Copy out each line of the data that holds the word "false".

### Supplied data
>>>>>

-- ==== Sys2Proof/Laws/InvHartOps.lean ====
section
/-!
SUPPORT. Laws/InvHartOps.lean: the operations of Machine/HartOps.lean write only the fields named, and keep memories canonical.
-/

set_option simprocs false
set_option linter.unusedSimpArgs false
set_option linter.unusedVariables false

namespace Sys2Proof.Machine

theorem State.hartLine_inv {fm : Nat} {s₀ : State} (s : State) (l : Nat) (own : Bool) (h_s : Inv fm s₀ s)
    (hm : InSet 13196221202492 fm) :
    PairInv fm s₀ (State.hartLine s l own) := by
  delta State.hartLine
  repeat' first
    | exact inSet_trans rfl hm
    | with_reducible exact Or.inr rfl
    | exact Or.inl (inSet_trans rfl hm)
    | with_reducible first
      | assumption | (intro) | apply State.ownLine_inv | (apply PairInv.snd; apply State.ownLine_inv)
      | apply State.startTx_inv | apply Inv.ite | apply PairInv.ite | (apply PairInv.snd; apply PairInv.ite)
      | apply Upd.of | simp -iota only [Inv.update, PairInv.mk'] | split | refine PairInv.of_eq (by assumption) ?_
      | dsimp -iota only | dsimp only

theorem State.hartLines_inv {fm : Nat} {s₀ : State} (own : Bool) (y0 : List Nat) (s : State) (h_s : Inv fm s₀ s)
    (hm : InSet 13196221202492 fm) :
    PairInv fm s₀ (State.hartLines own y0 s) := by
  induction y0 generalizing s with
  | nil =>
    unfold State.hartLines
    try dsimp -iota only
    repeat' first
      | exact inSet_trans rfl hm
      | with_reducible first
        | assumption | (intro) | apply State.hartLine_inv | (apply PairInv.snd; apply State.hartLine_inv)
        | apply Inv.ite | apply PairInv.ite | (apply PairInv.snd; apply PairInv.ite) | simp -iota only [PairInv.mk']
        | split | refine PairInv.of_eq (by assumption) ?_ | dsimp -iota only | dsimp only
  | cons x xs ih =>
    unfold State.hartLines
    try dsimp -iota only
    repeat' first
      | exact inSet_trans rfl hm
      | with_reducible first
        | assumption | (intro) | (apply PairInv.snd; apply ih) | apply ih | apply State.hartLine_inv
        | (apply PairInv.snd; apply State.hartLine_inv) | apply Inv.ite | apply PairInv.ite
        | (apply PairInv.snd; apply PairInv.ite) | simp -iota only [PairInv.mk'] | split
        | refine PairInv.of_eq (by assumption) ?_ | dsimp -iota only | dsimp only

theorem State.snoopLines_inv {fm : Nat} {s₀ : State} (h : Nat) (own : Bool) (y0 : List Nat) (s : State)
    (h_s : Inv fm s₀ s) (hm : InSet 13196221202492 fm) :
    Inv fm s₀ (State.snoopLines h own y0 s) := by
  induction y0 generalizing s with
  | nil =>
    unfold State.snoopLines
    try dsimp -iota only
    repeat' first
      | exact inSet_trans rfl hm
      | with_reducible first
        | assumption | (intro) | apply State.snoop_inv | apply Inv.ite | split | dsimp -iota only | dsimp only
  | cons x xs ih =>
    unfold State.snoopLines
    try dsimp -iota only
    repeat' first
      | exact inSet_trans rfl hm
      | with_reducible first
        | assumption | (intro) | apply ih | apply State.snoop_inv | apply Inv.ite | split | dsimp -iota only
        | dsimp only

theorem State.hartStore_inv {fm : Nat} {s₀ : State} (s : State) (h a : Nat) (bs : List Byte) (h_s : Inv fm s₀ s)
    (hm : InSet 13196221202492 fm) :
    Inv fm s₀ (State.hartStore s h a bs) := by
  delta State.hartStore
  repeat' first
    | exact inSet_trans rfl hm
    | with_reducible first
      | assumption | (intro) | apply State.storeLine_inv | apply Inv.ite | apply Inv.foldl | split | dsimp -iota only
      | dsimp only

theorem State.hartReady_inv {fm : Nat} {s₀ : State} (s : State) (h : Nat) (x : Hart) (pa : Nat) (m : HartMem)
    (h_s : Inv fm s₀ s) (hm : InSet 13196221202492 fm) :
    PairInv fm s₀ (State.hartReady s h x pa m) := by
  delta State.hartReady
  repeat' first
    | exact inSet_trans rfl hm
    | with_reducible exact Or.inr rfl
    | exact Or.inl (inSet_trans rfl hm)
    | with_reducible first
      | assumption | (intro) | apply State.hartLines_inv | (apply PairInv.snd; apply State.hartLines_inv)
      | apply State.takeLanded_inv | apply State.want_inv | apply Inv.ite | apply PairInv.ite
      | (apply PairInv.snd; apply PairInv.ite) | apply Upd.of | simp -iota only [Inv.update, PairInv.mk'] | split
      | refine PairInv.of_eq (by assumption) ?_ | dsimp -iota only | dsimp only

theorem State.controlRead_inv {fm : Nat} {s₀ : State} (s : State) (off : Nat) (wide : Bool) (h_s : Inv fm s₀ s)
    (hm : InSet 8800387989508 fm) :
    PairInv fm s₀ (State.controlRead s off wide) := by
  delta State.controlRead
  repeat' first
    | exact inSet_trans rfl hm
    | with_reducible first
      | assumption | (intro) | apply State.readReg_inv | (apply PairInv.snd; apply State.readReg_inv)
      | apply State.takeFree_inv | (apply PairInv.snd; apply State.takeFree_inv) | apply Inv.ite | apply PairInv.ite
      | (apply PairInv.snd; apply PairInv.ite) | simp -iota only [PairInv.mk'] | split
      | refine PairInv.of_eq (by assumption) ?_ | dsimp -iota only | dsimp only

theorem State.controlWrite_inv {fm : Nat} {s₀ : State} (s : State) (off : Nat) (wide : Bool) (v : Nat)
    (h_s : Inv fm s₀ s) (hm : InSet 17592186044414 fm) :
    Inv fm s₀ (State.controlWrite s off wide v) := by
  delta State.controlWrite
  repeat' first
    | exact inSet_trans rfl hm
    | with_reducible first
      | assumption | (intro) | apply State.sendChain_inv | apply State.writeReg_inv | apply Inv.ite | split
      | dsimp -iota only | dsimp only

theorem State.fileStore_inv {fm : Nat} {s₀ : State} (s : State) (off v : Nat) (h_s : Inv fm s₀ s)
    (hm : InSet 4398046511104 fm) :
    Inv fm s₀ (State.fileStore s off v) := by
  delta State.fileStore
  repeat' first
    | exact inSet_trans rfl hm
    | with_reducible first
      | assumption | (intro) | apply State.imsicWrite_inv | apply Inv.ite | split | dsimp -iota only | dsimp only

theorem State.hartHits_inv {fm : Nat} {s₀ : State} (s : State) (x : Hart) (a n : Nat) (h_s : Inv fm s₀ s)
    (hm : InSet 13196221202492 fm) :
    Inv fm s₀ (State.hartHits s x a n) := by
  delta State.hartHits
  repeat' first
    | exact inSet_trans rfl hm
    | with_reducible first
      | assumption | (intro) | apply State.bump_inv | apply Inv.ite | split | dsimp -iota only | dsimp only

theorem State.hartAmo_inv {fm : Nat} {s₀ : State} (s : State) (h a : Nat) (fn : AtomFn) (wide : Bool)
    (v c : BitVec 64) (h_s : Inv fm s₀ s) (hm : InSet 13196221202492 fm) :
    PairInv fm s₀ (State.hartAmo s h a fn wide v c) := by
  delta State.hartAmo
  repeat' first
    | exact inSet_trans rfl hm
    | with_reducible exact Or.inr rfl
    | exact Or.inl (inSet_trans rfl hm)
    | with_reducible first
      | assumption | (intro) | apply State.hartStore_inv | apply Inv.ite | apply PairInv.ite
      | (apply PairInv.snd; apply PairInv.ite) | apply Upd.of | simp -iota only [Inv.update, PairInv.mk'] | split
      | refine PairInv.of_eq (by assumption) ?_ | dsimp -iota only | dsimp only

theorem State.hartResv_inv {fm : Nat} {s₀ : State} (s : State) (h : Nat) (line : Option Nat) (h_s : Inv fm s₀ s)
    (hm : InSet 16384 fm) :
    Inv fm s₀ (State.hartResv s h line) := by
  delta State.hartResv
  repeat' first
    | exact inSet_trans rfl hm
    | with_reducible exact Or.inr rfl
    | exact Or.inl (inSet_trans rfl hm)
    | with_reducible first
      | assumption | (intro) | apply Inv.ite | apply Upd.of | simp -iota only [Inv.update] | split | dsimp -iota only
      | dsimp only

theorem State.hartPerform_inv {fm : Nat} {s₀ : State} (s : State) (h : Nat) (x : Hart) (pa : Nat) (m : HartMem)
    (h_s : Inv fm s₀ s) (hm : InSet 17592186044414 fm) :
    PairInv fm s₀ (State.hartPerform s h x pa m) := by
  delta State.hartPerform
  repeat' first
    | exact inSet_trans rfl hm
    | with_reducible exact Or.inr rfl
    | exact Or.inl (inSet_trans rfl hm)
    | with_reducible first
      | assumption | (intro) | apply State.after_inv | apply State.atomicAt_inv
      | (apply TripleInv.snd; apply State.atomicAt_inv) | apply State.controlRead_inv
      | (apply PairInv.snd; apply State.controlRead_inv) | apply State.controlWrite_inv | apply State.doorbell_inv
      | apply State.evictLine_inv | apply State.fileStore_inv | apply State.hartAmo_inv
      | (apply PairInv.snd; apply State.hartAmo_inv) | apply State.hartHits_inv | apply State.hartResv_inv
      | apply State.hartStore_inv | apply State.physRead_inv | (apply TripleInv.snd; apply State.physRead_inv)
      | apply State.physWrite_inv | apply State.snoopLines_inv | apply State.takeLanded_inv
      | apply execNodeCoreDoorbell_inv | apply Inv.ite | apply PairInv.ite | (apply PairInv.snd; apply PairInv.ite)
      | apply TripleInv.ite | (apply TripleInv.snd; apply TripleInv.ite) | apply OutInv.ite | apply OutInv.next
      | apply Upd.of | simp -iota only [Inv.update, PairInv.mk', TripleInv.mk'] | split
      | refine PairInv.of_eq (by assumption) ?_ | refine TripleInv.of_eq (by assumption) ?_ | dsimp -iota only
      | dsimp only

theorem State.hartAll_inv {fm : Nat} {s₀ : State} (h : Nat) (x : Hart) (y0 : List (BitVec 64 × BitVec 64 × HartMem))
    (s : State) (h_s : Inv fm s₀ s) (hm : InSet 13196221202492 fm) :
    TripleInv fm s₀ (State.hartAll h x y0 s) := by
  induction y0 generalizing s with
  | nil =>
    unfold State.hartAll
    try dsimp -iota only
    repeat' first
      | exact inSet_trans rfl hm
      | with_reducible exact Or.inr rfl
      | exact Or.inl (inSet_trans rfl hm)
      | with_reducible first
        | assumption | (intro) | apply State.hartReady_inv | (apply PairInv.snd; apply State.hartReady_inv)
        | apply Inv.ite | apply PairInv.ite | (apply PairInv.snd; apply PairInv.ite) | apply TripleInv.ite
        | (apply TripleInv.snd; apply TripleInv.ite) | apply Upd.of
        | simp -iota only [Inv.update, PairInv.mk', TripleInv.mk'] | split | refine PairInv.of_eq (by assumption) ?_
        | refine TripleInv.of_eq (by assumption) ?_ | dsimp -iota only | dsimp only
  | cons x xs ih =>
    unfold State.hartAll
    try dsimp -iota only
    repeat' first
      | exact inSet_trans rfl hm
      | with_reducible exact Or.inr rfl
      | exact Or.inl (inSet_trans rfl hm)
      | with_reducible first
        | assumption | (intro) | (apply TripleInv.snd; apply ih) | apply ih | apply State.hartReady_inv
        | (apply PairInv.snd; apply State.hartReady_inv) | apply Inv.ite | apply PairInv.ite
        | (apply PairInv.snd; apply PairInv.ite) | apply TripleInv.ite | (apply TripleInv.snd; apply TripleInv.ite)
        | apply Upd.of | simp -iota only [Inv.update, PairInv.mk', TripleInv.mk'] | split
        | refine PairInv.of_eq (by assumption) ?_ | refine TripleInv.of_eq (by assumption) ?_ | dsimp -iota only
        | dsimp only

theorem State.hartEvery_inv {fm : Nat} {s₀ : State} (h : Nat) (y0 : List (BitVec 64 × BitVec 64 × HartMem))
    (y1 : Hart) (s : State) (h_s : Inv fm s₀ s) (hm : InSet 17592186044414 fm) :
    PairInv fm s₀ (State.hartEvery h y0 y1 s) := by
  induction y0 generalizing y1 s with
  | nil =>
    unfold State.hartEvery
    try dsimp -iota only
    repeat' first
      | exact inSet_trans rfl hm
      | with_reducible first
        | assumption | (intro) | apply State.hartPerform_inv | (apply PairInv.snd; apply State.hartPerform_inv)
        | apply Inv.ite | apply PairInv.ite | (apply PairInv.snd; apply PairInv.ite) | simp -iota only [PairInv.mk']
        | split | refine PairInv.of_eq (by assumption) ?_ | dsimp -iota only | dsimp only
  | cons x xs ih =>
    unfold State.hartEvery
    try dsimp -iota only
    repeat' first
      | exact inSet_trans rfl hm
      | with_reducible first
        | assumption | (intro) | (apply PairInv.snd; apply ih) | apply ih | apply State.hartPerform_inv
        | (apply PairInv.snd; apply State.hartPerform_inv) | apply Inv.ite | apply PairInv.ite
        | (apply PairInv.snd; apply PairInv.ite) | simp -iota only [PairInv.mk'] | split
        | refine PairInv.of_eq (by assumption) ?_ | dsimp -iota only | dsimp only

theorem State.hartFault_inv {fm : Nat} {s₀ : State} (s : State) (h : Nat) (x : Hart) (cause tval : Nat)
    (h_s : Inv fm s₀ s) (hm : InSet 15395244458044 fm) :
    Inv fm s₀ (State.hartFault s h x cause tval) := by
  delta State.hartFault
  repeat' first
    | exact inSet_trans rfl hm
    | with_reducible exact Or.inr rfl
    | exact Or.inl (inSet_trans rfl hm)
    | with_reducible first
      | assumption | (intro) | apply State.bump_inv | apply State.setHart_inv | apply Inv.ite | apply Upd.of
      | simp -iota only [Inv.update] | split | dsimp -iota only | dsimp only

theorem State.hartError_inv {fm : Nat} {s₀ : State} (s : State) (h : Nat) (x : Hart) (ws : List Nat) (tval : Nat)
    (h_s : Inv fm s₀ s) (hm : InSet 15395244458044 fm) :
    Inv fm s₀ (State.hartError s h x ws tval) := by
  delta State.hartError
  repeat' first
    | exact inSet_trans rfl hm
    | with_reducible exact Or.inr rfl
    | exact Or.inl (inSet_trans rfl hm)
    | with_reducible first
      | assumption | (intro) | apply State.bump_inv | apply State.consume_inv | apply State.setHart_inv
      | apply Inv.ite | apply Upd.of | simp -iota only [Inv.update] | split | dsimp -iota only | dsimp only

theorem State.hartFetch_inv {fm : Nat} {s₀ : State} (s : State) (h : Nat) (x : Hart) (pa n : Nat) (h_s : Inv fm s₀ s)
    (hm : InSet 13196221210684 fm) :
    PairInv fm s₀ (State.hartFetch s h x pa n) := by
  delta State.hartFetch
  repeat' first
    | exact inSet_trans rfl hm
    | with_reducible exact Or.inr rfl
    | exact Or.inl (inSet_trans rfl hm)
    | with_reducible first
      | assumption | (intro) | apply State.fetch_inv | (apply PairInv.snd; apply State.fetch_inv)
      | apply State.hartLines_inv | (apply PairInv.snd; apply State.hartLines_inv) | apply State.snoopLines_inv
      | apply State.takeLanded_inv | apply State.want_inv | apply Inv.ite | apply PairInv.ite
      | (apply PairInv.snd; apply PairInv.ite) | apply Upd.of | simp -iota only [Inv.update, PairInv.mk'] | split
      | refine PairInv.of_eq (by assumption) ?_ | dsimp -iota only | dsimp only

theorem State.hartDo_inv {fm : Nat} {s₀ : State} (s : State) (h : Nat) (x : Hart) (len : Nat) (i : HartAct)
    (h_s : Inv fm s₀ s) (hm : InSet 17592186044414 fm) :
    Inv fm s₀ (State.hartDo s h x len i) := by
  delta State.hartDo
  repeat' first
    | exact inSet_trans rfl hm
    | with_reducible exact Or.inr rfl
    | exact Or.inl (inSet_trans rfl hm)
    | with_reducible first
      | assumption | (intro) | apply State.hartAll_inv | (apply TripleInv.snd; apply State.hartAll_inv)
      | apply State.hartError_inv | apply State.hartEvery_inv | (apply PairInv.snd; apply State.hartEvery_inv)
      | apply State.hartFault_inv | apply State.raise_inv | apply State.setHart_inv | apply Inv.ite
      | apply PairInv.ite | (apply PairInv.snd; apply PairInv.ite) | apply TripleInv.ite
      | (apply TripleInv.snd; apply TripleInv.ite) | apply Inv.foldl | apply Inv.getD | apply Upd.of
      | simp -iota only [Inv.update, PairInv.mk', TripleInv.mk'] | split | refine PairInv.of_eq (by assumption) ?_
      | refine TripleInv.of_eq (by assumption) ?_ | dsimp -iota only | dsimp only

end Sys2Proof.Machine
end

<<<<<
>>>>>

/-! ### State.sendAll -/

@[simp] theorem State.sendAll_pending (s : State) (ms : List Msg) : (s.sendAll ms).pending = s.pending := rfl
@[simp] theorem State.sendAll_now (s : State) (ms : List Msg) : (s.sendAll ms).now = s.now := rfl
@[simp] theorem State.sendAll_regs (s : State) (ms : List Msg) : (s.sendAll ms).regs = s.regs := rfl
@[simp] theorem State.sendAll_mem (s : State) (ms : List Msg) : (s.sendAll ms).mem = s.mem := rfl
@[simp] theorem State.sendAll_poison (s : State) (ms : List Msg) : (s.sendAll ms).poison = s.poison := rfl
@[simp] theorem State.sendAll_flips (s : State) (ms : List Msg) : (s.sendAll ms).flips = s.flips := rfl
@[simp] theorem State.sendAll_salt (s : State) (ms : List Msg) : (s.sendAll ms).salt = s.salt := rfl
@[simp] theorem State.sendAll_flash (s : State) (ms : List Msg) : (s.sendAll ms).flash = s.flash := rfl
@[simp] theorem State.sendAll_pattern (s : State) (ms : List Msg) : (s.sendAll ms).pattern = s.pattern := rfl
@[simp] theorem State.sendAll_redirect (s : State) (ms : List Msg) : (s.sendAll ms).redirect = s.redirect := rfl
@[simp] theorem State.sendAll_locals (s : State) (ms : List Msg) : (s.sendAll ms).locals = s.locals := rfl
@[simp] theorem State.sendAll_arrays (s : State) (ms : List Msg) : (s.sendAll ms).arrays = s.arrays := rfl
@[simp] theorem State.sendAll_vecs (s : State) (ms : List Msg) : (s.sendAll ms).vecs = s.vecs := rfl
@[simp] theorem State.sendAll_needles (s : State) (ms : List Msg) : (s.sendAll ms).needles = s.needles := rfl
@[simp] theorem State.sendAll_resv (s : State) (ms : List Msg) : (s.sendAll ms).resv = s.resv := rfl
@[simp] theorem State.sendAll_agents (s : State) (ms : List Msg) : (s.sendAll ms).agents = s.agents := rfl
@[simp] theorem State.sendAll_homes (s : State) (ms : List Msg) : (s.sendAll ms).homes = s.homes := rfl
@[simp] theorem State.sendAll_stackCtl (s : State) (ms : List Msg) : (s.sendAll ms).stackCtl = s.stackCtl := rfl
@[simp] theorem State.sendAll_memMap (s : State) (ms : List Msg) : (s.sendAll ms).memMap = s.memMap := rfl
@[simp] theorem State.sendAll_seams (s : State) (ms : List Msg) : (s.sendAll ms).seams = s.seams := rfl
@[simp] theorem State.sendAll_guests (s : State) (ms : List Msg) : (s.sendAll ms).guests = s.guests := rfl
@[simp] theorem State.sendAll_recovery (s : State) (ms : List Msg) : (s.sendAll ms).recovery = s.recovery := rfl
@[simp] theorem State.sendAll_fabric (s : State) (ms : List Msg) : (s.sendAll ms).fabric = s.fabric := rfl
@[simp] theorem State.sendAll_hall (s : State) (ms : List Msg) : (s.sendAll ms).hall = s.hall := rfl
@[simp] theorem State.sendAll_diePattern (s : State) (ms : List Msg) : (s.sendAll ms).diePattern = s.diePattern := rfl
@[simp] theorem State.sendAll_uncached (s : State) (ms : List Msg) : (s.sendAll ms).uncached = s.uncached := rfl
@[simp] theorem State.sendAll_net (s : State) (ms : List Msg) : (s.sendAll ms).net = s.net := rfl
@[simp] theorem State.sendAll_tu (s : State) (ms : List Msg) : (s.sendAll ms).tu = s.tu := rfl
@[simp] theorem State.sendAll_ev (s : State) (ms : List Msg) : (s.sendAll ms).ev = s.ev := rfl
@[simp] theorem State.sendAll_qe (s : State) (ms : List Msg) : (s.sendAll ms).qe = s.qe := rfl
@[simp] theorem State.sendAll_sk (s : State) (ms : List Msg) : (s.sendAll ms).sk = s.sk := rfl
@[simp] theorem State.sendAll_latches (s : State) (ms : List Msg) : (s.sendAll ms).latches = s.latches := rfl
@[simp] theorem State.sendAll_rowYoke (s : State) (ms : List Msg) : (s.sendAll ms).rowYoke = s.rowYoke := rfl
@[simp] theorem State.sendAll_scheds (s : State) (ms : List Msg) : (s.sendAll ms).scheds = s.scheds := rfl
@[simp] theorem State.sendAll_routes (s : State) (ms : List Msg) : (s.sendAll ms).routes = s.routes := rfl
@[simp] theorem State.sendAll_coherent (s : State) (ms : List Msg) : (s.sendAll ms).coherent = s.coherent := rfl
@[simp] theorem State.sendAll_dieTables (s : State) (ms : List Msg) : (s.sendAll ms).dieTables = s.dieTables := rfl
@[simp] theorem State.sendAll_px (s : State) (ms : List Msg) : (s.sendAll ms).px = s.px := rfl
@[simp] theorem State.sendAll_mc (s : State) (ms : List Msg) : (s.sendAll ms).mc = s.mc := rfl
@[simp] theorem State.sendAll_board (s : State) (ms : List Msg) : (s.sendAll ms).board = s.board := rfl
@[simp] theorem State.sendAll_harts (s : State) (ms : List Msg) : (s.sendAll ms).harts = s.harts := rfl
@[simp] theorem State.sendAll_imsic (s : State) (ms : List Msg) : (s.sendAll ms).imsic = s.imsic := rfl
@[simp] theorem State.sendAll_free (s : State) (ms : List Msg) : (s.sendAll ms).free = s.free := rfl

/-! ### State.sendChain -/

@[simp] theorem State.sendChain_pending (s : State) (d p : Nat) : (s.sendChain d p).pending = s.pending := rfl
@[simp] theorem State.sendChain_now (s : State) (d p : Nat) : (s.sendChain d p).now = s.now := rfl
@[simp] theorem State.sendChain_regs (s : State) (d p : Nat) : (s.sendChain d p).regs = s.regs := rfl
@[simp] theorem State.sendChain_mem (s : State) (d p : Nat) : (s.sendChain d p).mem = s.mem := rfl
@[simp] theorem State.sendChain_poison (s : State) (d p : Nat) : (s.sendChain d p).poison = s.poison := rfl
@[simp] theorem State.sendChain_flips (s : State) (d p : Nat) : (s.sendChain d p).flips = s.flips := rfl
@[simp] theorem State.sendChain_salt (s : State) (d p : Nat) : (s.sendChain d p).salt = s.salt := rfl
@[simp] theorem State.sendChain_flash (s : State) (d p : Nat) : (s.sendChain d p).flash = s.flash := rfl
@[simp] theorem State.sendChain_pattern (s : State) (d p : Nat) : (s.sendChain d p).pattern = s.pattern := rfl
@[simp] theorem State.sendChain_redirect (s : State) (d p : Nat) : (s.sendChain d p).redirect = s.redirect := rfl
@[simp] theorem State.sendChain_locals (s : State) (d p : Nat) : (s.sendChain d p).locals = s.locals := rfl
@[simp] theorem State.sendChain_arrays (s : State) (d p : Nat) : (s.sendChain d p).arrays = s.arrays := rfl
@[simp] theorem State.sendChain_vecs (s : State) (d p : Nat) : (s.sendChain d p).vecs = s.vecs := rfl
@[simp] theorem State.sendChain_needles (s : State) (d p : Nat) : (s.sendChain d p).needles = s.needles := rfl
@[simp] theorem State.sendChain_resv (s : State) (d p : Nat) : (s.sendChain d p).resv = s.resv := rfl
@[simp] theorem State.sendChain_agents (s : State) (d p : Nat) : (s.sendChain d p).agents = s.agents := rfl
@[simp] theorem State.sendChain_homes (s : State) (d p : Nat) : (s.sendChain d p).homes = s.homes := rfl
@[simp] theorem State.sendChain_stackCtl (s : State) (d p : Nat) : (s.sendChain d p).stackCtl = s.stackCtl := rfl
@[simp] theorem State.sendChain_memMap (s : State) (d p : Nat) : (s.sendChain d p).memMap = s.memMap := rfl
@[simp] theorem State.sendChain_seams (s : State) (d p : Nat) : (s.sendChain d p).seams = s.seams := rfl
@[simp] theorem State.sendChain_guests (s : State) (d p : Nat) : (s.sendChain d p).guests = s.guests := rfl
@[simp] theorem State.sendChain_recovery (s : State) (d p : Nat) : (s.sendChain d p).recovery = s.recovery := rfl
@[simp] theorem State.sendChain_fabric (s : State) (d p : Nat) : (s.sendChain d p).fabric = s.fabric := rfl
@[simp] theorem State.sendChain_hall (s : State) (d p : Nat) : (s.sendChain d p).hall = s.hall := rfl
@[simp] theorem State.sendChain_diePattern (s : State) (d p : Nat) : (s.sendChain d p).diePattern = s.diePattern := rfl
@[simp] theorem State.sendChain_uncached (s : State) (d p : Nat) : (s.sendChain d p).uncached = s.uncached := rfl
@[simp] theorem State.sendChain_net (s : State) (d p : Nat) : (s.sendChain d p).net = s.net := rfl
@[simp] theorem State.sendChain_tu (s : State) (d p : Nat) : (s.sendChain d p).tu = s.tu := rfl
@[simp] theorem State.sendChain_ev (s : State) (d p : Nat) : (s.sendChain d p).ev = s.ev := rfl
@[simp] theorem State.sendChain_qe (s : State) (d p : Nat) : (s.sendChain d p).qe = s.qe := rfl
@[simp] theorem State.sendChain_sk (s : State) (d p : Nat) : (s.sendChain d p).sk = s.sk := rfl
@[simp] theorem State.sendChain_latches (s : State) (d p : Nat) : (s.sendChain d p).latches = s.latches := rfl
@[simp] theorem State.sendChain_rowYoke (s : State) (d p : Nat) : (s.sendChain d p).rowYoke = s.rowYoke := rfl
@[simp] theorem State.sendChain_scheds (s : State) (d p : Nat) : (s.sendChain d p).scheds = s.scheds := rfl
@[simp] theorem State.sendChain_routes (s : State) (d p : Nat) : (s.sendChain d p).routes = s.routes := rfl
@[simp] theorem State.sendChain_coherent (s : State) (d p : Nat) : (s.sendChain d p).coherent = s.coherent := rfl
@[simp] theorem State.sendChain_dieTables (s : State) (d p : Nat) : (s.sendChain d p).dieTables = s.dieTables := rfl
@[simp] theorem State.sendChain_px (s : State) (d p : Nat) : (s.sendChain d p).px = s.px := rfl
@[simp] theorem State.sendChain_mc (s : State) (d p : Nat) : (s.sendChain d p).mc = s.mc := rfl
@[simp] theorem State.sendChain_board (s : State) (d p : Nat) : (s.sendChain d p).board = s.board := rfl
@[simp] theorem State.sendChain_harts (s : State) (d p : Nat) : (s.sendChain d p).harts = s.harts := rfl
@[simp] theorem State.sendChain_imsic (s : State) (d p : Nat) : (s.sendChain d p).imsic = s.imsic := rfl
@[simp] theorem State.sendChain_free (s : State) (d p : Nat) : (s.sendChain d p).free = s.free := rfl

<<<<<

### Result of this exercise
set_option simprocs false
set_option linter.unusedSimpArgs false
set_option linter.unusedVariables false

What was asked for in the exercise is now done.